A group of men sits in a living room in the township of Khayelitsha in Cape Town, South Africa. We're talking on WhatsApp in a video call when one of them holds up a small baggie full of white crystalline powder in front of the screen.

"We've been smoking tik here for years, but this is the new stuff," says Maninja, whose real name is something else. He shakes the sachet and continues, "The price is the same, but the high is different. The other one makes you more hyper, whereas this one makes your body numb."

Tik is South African slang for crystal meth. The drug, also called meth or methamphetamine, has been widely used in South Africa since the 1990s. For the past decade, high-potency meth produced in Nigeria with the support of Mexican narcos has dominated the local market.

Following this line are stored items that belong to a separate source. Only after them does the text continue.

-- ==== Sys2Proof/Machine/Encode.lean ====
section
/-! DEFINITION. HEVC and VVC encoder cores (R296 to R327). Rows 128 to 132. What the coding of a CTU yields, its bits and its payload bytes, comes
with the command, since the spec leaves the encoder's choices open (R314; log entry 35); the caps, phases and records follow R315 to R323. -/

namespace Sys2Proof.Machine

/-! ### Session values -/

/-- The session shadow (R324). -/
def State.encShadow (s : State) (c e : Nat) : EncCfg :=
  ⟨s.rd (ENC_S_CROP_XY c e), bitOf (s.rd (ENC_S_XFORM c e)) 8, s.rd (ENC_S_RC c e), s.rd (ENC_S_QP c e), s.rd (ENC_S_BITRATE c e),
    s.rd (ENC_S_MAXRATE c e), s.rd (ENC_S_CPB c e), s.rd (ENC_S_HARD_CAP c e), s.rd (ENC_S_VUI c e),
    (List.range 64).map (fun i => (s.rd (ENC_S_ROI_XY c e i), s.rd (ENC_S_ROI_WH c e i), s.rd (ENC_S_ROI_CTL c e i)))⟩

/-- RC_MODE. -/
def EncCfg.mode (k : EncCfg) : Nat := ENC_S_RC_RC_MODE.get k.rc

/-- Rate control with an HRD: CBR and capped VBR (R314). -/
def EncCfg.hrd (k : EncCfg) : Bool := k.mode == 1 || k.mode == 2

/-- ROI offsets clamped to −26 to 25, and how many were (R307). -/
def EncCfg.clampRoi (k : EncCfg) : EncCfg × Nat :=
  let off (w : Word) : Int := sext 8 (w.toNat % 256)
  let bad := (k.roi.filter (fun r => decide (off r.2.2 < -26) || decide (25 < off r.2.2))).length
  ({ k with roi := k.roi.map (fun r => (r.1, r.2.1, Fld.put ⟨7, 0⟩ r.2.2 ((clampInt (-26) 25 (off r.2.2)) % 256).toNat)) }, bad)

/-- Coded size We × He (R305). -/
def State.encSize (s : State) (c e : Nat) : Nat × Nat :=
  let v := s.rd (ENC_S_SCALE c e)
  let rot := bitsOf (s.rd (ENC_S_XFORM c e)).toNat 1 0
  if rot = 1 || rot = 3 then (hi16 v, lo16 v) else (lo16 v, hi16 v)

/-- Session frame rate as a fraction. -/
def State.encRate (s : State) (c e : Nat) : Nat × Nat := ((s.rd (ENC_S_TIME_SCALE c e)).toNat, max 1 (s.rd (ENC_S_NUM_UNITS c e)).toNat)

/-- Chroma format 0 4:2:0, 1 4:2:2, 2 4:4:4. -/
def State.encChroma (s : State) (c e : Nat) : Nat := s.fld (ENC_S_CODEC c e) ENC_S_CODEC_CHROMA
/-- Coded depth in bits. -/
def State.encDepth (s : State) (c e : Nat) : Nat := [8, 10, 12, 8].getD (s.fld (ENC_S_CODEC c e) ENC_S_CODEC_DEPTH) 8
/-- CODEC is VVC. -/
def State.encVvc (s : State) (c e : Nat) : Bool := s.bit (ENC_S_CODEC c e) ENC_S_CODEC_CODEC

/-- Sub-frame mode (R321). -/
def State.encSub (s : State) (c e : Nat) : Bool := s.bit (ENC_S_CODEC c e) ENC_S_CODEC_SUBFRAME

/-- CTU columns and rows. -/
def State.encCtus (s : State) (c e : Nat) : Nat × Nat := let (w, h) := s.encSize c e; (ceilDiv w 64, ceilDiv h 64)

/-- SLICE_ROWS (R309). -/
def State.sliceRows (s : State) (c e : Nat) : Nat := bitsOf (s.rd (ENC_S_SEARCH c e)).toNat 15 8

/-- Slices per picture S (R309). -/
def State.encSlices (s : State) (c e : Nat) : Nat :=
  let k := s.sliceRows c e
  if k = 0 then 1 else ceilDiv (s.encCtus c e).2 k

/-- Fdc (R315). -/
def State.encFdc (s : State) (c e : Nat) : Nat := match s.encChroma c e with | 0 => 160 | 1 => 224 | _ => 288

/-- REFRESH, at least 1. -/
def State.encRefresh (s : State) (c e : Nat) : Nat := max 1 (s.fld (ENC_S_GOP c e) ENC_S_GOP_REFRESH)

/-- CTU columns of a refresh column (R308); 0 outside low-delay P. -/
def State.sweepWidth (s : State) (c e : Nat) : Nat := if s.encStruct c e = 1 then ceilDiv (s.encCtus c e).1 (s.encRefresh c e) else 0

/-- Intra floor Fi (R315). -/
def State.encFi (s : State) (c e : Nat) : Nat :=
  let (w, h) := s.encCtus c e
  8192 + s.encSlices c e * 640 + w * h * s.encFdc c e
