/-- The head is in use. -/
def State.scnOn (s : State) (n : Nat) : Bool :=
  s.paddleScn n || (s.bit (SCN_CFG n) SCN_CFG_EN && s.fld (SCN_CFG n) SCN_CFG_PROTO != 0)

/-! ### Timing groups (R275 to R279) -/

/-- The shadow of the timing group. -/
def State.scnShadow (s : State) (n : Nat) : ScnTiming :=
  ⟨s.rd (SCN_HACT n), s.rd (SCN_HBLK n), s.rd (SCN_VACT n), s.rd (SCN_VBLK n), s.rd (SCN_PLL_DIV n), s.rd (SCN_PLL_FRAC n), s.rd (SCN_FMT n)⟩

/-- Pixels and lines of a timing group. -/
def ScnTiming.hActive (t : ScnTiming) : Nat := lo16 t.hact
def ScnTiming.hTotal (t : ScnTiming) : Nat := hi16 t.hact
def ScnTiming.vActive (t : ScnTiming) : Nat := lo16 t.vact
def ScnTiming.vTotal (t : ScnTiming) : Nat := hi16 t.vact
/-- NINT, POSTDIV and NFRAC (R278). -/
def ScnTiming.nint (t : ScnTiming) : Nat := bitsOf t.div.toNat 6 0
def ScnTiming.post (t : ScnTiming) : Nat := bitsOf t.div.toNat 15 8
def ScnTiming.nfrac (t : ScnTiming) : Nat := bitsOf t.frac.toNat 23 0
/-- f_pix as a fraction of Hz (R278). -/
def ScnTiming.pix (t : ScnTiming) : Nat × Nat := (100000000 * (t.nint * 16777216 + t.nfrac), 16777216 * t.post)
/-- Sample depth in bits. -/
def ScnTiming.depth (t : ScnTiming) : Nat := [8, 10, 12, 8].getD (SCN_FMT_DEPTH.get t.fmt) 8
/-- SAMPLING: 0 4:2:2, 1 4:4:4, 2 RGB, 3 4:2:0. -/
def ScnTiming.sampling (t : ScnTiming) : Nat := SCN_FMT_SAMPLING.get t.fmt

/-- The frame rate num ÷ den lies within 10 parts per million of p ÷ q (log entry 32). -/
def rateNear (num den p q : Nat) : Bool :=
  decide (num * q * 1000000 ≤ p * den * 1000010) && decide (p * den * 999990 ≤ num * q * 1000000)

/-- Frames per second of a timing group as a fraction. -/
def ScnTiming.rate (t : ScnTiming) : Nat × Nat := (t.pix.1, t.pix.2 * t.hTotal * t.vTotal)

/-- Rates of the SDI tables, as fractions, with the total samples of a line at full width for 1,125 lines (log entry 33). -/
def sdiRates : List (Nat × Nat × Nat) :=
  [(24000, 1001, 2750), (24, 1, 2750), (25, 1, 2640), (30000, 1001, 2200), (30, 1, 2200), (50, 1, 2640), (60000, 1001, 2200), (60, 1, 2200)]

/-- An SDI raster of R286: the rate indexes that it may have, the line count, and the factor on the samples of `sdiRates`. -/
def sdiRaster (rate w h : Nat) (quad : Bool) : Option (List Nat × Nat × Nat) :=
  let slow := [0, 1, 2, 3, 4]
  let fast := [5, 6, 7]
  if quad then (if rate = 3 && w = 7680 && h = 4320 then some (slow ++ fast, 4500, 4) else none)
  else match rate with
    | 0 => if w = 1280 && h = 720 then some (fast, 750, 0) else if (w = 1920 || w = 2048) && h = 1080 then some (slow, 1125, 1) else none
    | 1 => if (w = 1920 || w = 2048) && h = 1080 then some (fast, 1125, 1) else none
    | 2 => if (w = 3840 || w = 4096) && h = 2160 then some (slow, 2250, 2) else none
    | 3 => if (w = 3840 || w = 4096) && h = 2160 then some (fast, 2250, 2) else none
    | _ => none

/-- The SDI condition of R276 and R286. -/
def sdiOk (rate : Nat) (quad : Bool) (t : ScnTiming) : Bool :=
  match sdiRaster rate t.hActive t.vActive quad with
  | none => false
  | some (idx, lines, k) =>
    t.sampling == 0 && t.depth == 10 && SCN_FMT_RANGE.get t.fmt == 0 && t.vTotal == lines &&
      idx.any (fun i => match sdiRates[i]? with
        | some (p, q, tot) => t.hTotal == (if k = 0 then (if tot = 2640 then 1980 else 1650) else k * tot) && rateNear t.rate.1 t.rate.2 p q
        | none => false)

/-- Lanes and lane rate in Mbit/s of an HDMI FRL code. -/
def frlRate : Nat → Nat × Nat
  | 1 => (3, 3000) | 2 => (3, 6000) | 3 => (4, 6000) | 4 => (4, 8000) | 5 => (4, 10000) | 6 => (4, 12000) | _ => (0, 0)

/-- Lane rate of a DisplayPort or eDP code in Mbit/s (log entry 33), and whether it is coded 128b/132b. -/
def dpRate : Nat → Nat × Bool
  | 1 => (1620, false) | 2 => (2700, false) | 3 => (5400, false) | 4 => (8100, false) | 5 => (10000, true) | 6 => (13500, true) | 7 => (20000, true)
  | 8 => (2160, false) | 9 => (2430, false) | 10 => (3240, false) | 11 => (4320, false) | _ => (0, false)

/-- Twice the bits per pixel of R276. -/
def bpp2 (hdmi : Bool) (t : ScnTiming) : Nat :=
  match t.sampling with
  | 0 => if hdmi then 48 else 4 * t.depth
  | 3 => 3 * t.depth
  | _ => 6 * t.depth

/-- The link check of R276. -/
def linkOk (proto rate lanes : Nat) (quad : Bool) (t : ScnTiming) : Bool :=
  let (fn, fd) := t.pix
  let d2 := fn * bpp2 (proto == 2 || proto == 3) t
  match proto with
  | 1 => sdiOk rate quad t
  | 2 =>
    match t.sampling with
    | 0 => decide (fn ≤ 600000000 * fd)
    | 3 => decide (fn * t.depth ≤ 600000000 * 16 * fd)
    | _ => decide (fn * t.depth ≤ 600000000 * 8 * fd)
  | 3 => let (l, r) := frlRate rate; decide (d2 * 18 * 100 ≤ 2 * fd * l * r * 1000000 * 16 * 97)
  | 4 | 5 =>
    let (r, uhbr) := dpRate rate
    t.sampling != 3 && (if uhbr then decide (d2 * 132 * 100 ≤ 2 * fd * lanes * r * 1000000 * 128 * 97)
      else decide (d2 * 10 * 100 ≤ 2 * fd * lanes * r * 1000000 * 8 * 97))
  | _ => true

/-- The active-area limit of R81, with the tolerance of log entry 32. -/
def areaOk (t : ScnTiming) : Bool :=
  let (n, d) := t.rate
  let upTo (f : Nat) : Bool := decide (n * 1000000 ≤ f * d * 1000010)
  (decide (t.hActive ≤ 7680) && decide (t.vActive ≤ 4320) && upTo 60) || (decide (t.hActive ≤ 4096) && decide (t.vActive ≤ 2160) && upTo 120)

/-- TRIM of R284. -/
def State.trim (s : State) (n : Nat) : Nat := let v := s.fld (SCN_SYNC n) SCN_SYNC_TRIM; if v = 0 || 500 < v then 500 else v

/-- The frame period differs by more than `ppm` from that of a head at `rate` millifps (R279). -/
def periodOff (t : ScnTiming) (rate ppm : Nat) : Bool :=
  let a := t.hTotal * t.vTotal * t.pix.2 * rate
  let b := t.pix.1 * 1000
  decide (b * (1000000 + ppm) < a * 1000000) || decide (a * 1000000 < b * (1000000 - ppm))

/-- The checks of R279 on a timing group; `live` is the head of the compositor's live layer 0. -/
def State.timingCheck (s : State) (n : Nat) (t : ScnTiming) (live : Option Nat) : Option Nat :=
  let c := s.rd (SCN_CFG n)
  let (fn, fd) := t.pix
  let hf := bitsOf t.hblk.toNat 14 0
  let hs := bitsOf t.hblk.toNat 30 16
  let vf := bitsOf t.vblk.toNat 14 0
  let vs := bitsOf t.vblk.toNat 30 16
  if (t.hActive, t.vActive) != s.cmpSize n then some 0x0401
  else if t.nint < 60 || 119 < t.nint || t.post = 0 || fn < 25000000 * fd || 2400000000 * fd < fn then some 0x0401
  else if SCN_FMT_DEPTH.get t.fmt = 3 || SCN_FMT_TRANSFER.get t.fmt = 3 then some 0x0401
  else if !linkOk (SCN_CFG_PROTO.get c) (SCN_CFG_RATE.get c) (SCN_CFG_LANES.get c) (SCN_CFG_QUAD.get c == 1) t || !areaOk t then some 0x0401
  else if t.hTotal < t.hActive + hf + hs || t.vTotal < t.vActive + vf + vs || hs = 0 || vs = 0 then some 0x0401
  else if (match live with | some h => periodOff t (s.headRate h) (s.trim n) | none => false) then some 0x0401
  else none

/-- The source head of a compositor's live layer 0 in force. -/
def State.liveHead (s : State) (n : Nat) : Option Nat :=
  let c := (s.layerOf n 0).act
  if c.on && c.src = 0 then (s.livePath n).map s.lkpHead else none

/-- A timing group refused (R279). -/
def State.timingRefuse (s : State) (n k : Nat) : State :=
  ((s.wr (SCN_TW_REFUSAL n) (w32 k)).wr (SCN_TW_REFUSAL_TIME n) s.ns).raise 433 (scnBid n)

/-- The frame in progress is truncated (R281, R284). -/
def State.scnTruncate (s : State) (n : Nat) : State :=
  let x := s.scnOf n
  if x.open_ then ((s.inc (SCN_TRUNC_CNT n)).cmpTruncate n).setScn n { x with open_ := false, checked := false } else s

/-- A timing group takes effect (R280 to R282). -/
def State.timingApply (s : State) (n : Nat) (t : ScnTiming) : State :=
  let x := s.scnOf n
  let pll := t.div != x.tim.div || t.frac != x.tim.frac
  let st := s.scnState n
  let s := s.setScn n { x with tim := t, checked := false, skip := 2 }
  let s := s.wr (SCN_WAKE_STATUS n) ((s.rd (SCN_WAKE_STATUS n)) &&& 1)
  let s := (s.incWrap (SCN_TW_GEN n)).raise 432 (scnBid n) [w32 n, s.rd (SCN_FRAME n)]
  if !pll || st = 0 then s
  else if st = 4 then (s.setScn n { s.scnOf n with black := true }).setScnState n 2
  else ((s.scnTruncate n).setScn n { (s.scnTruncate n).scnOf n with stopAfter := decide (st = 3) }).setScnState n 2

/-- TIMING_GO (R277, R279). -/
def State.timingGo (s : State) (n : Nat) : State :=
  let t := s.scnShadow n
  match s.timingCheck n t (s.liveHead n) with
  | some k => s.timingRefuse n k
  | none =>
    if s.scnState n = 2 || s.rigListing (scnBid n) then s.timingRefuse n 0x0503
    else (s.psrExit n).timingApply n t

/-- SOFT_STOP (R282, R283). -/
def State.softStop (s : State) (n : Nat) : State :=
  match s.scnState n with
  | 1 => s.setScnState n 3
  | 2 | 5 => s.setScn n { s.scnOf n with stopAfter := true }
  | _ => s

/-- A write of SCN_CTRL: each of its bits is a command of its own (R277, R283, R291). -/
def State.scnCtrlWrite (s : State) (n : Nat) (v : Word) : State :=
  let s := if bitOf v 0 then s.timingGo n else s
  let s := if bitOf v 1 then s.softStop n else s
  let s := if bitOf v 2 && s.scnState n == 4 then s.setScn n { s.scnOf n with startReq := true } else s
  if bitOf v 3 then s.psrExit n else s

/-- Row TIMING_WRITE. -/
def execTimingWrite (n : Fin 4) (v : Word) (s : State) : Res := .next (s.hostDo (SCN_CTRL n) true (fun t => t.settle (t.scnCtrlWrite n v)))
/-- Row SCN_SOFT_STOP. -/
def execScnSoftStop (n : Fin 4) (v : Word) (s : State) : Res := .next (s.hostDo (SCN_CTRL n) true (fun t => t.settle (t.scnCtrlWrite n v)))
/-- Row SCN_START. -/
def execScnStart (n : Fin 4) (v : Word) (s : State) : Res := .next (s.hostDo (SCN_CTRL n) true (fun t => t.settle (t.scnCtrlWrite n v)))
/-- Row SCN_PSR_EXIT. -/
def execScnPsrExit (n : Fin 4) (v : Word) (s : State) : Res := .next (s.hostDo (SCN_CTRL n) true (fun t => t.settle (t.scnCtrlWrite n v)))

/-- A Rig apply on a head (R275, R279): its timing group is in force, and a head newly in use runs. -/
def State.scnApplyConfig (s : State) (n : Nat) : State :=
  let x := s.scnOf n
  let t := s.scnShadow n
  if !s.scnOn n then (s.setScn n { x with tim := t, open_ := false }).setScnState n 0
  else if s.scnState n = 0 then (s.setScn n { x with tim := t, fresh := true, waitSlot := s.fld (SCN_SYNC n) SCN_SYNC_MODE == 1 }).setScnState n 1
  else if t = x.tim then s
  else s.timingApply n t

But now there is competition from 14,000 kilometers away: Afghanistan.

As far as the global drug market is concerned, Afghanistan is best known for its poppy fields. They are the source of up to 90 percent of the world's heroin. For some years, however, meth has also been produced there, partly on a plant basis, and it is turning up in all corners of the world: in South and East Africa, Iran, Iraq, Turkey, and the Middle East, Pakistan, India, Sri Lanka, Indonesia, and Australia.

For international crime syndicates and corrupt officials, the Afghan meth business means a windfall. In the general chaos of NATO withdrawal, the war-torn and conflict-ridden country is likely to become a narco-state like no other.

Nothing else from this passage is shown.